Problem to solve> Taking the listing below, restate word for word each line from the line with "let t := queueRaised" to the line with "rw [fcPage_raise] at hrec", ends included, and stop there.

--- START ---

theorem bget_queueRaised (hev : ev < 32) : (queueRaised s sid ev tag cq reason src).bget (fcPage s sid + 0x18) ev = true :=
  (queueEvent_sheltered _ _ _ _ _ _ _).events _ _ (pField_aligned _).1 (State.bget_raise _ _ hev)

end

/-- The event sets its bit, and is recorded when it is the field's first. -/
theorem queueRaised_records {s : State} {sid : Nat} (h : s.bget (fcPage s sid + 0x100) 31 = false) (hsid : sid < 2 ^ 21) {ev tag reason src : Nat}
    (hev : ev < 8) (htag : tag < 2 ^ 16) (hreason : reason < 4) (hsrc : src < 2 ^ 21) (cq : Bool) :
    let t := queueRaised s sid ev tag cq reason src
    t.bget (fcPage s sid + 0x100) 31 = true ∧ t.fget (fcPage s sid + 0x100) 30 28 = ev ∧ t.fget (fcPage s sid + 0x100) 20 0 = sid ∧
      t.fget (fcPage s sid + 0x104) 31 16 = tag ∧ t.fget (fcPage s sid + 0x108) 20 0 = src := by
  have hfirst : (s.raise (fcPage s sid) ev).bget (fcPage (s.raise (fcPage s sid) ev) sid + 0x100) 31 = false := by
    rw [fcPage_raise, State.bget, State.reg_raise_other _ _ _ (by omega) (by omega)]
    exact h
  have hrec := queueEvent_records hfirst hsid hev htag hreason hsrc cq
  rw [fcPage_raise] at hrec
  exact hrec

/-- A later queue event of the field changes the page's events alone. -/
theorem reg_queueRaised_later {s : State} {sid : Nat} (h : s.bget (fcPage s sid + 0x100) 31 = true) (ev tag : Nat) (cq : Bool) (reason src : Nat) {o : Nat}
    (h18 : o ≠ fcPage s sid + 0x18) (h1C : o ≠ fcPage s sid + 0x1C) : (queueRaised s sid ev tag cq reason src).reg o = s.reg o := by
  have hvalid : (s.raise (fcPage s sid) ev).bget (fcPage (s.raise (fcPage s sid) ev) sid + 0x100) 31 = true := by
    rw [fcPage_raise, State.bget, State.reg_raise_other _ _ _ (by omega) (by omega)]
    exact h
  rw [queueRaised, queueEvent_later hvalid, State.reg_raise_other _ _ _ h18 h1C]

end Sys2Proof.Machine
end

--- END ---

Answer section>
    let t := queueRaised s sid ev tag cq reason src
    t.bget (fcPage s sid + 0x100) 31 = true ∧ t.fget (fcPage s sid + 0x100) 30 28 = ev ∧ t.fget (fcPage s sid + 0x100) 20 0 = sid ∧
      t.fget (fcPage s sid + 0x104) 31 16 = tag ∧ t.fget (fcPage s sid + 0x108) 20 0 = src := by
  have hfirst : (s.raise (fcPage s sid) ev).bget (fcPage (s.raise (fcPage s sid) ev) sid + 0x100) 31 = false := by
    rw [fcPage_raise, State.bget, State.reg_raise_other _ _ _ (by omega) (by omega)]
    exact h
  have hrec := queueEvent_records hfirst hsid hev htag hreason hsrc cq
  rw [fcPage_raise] at hrec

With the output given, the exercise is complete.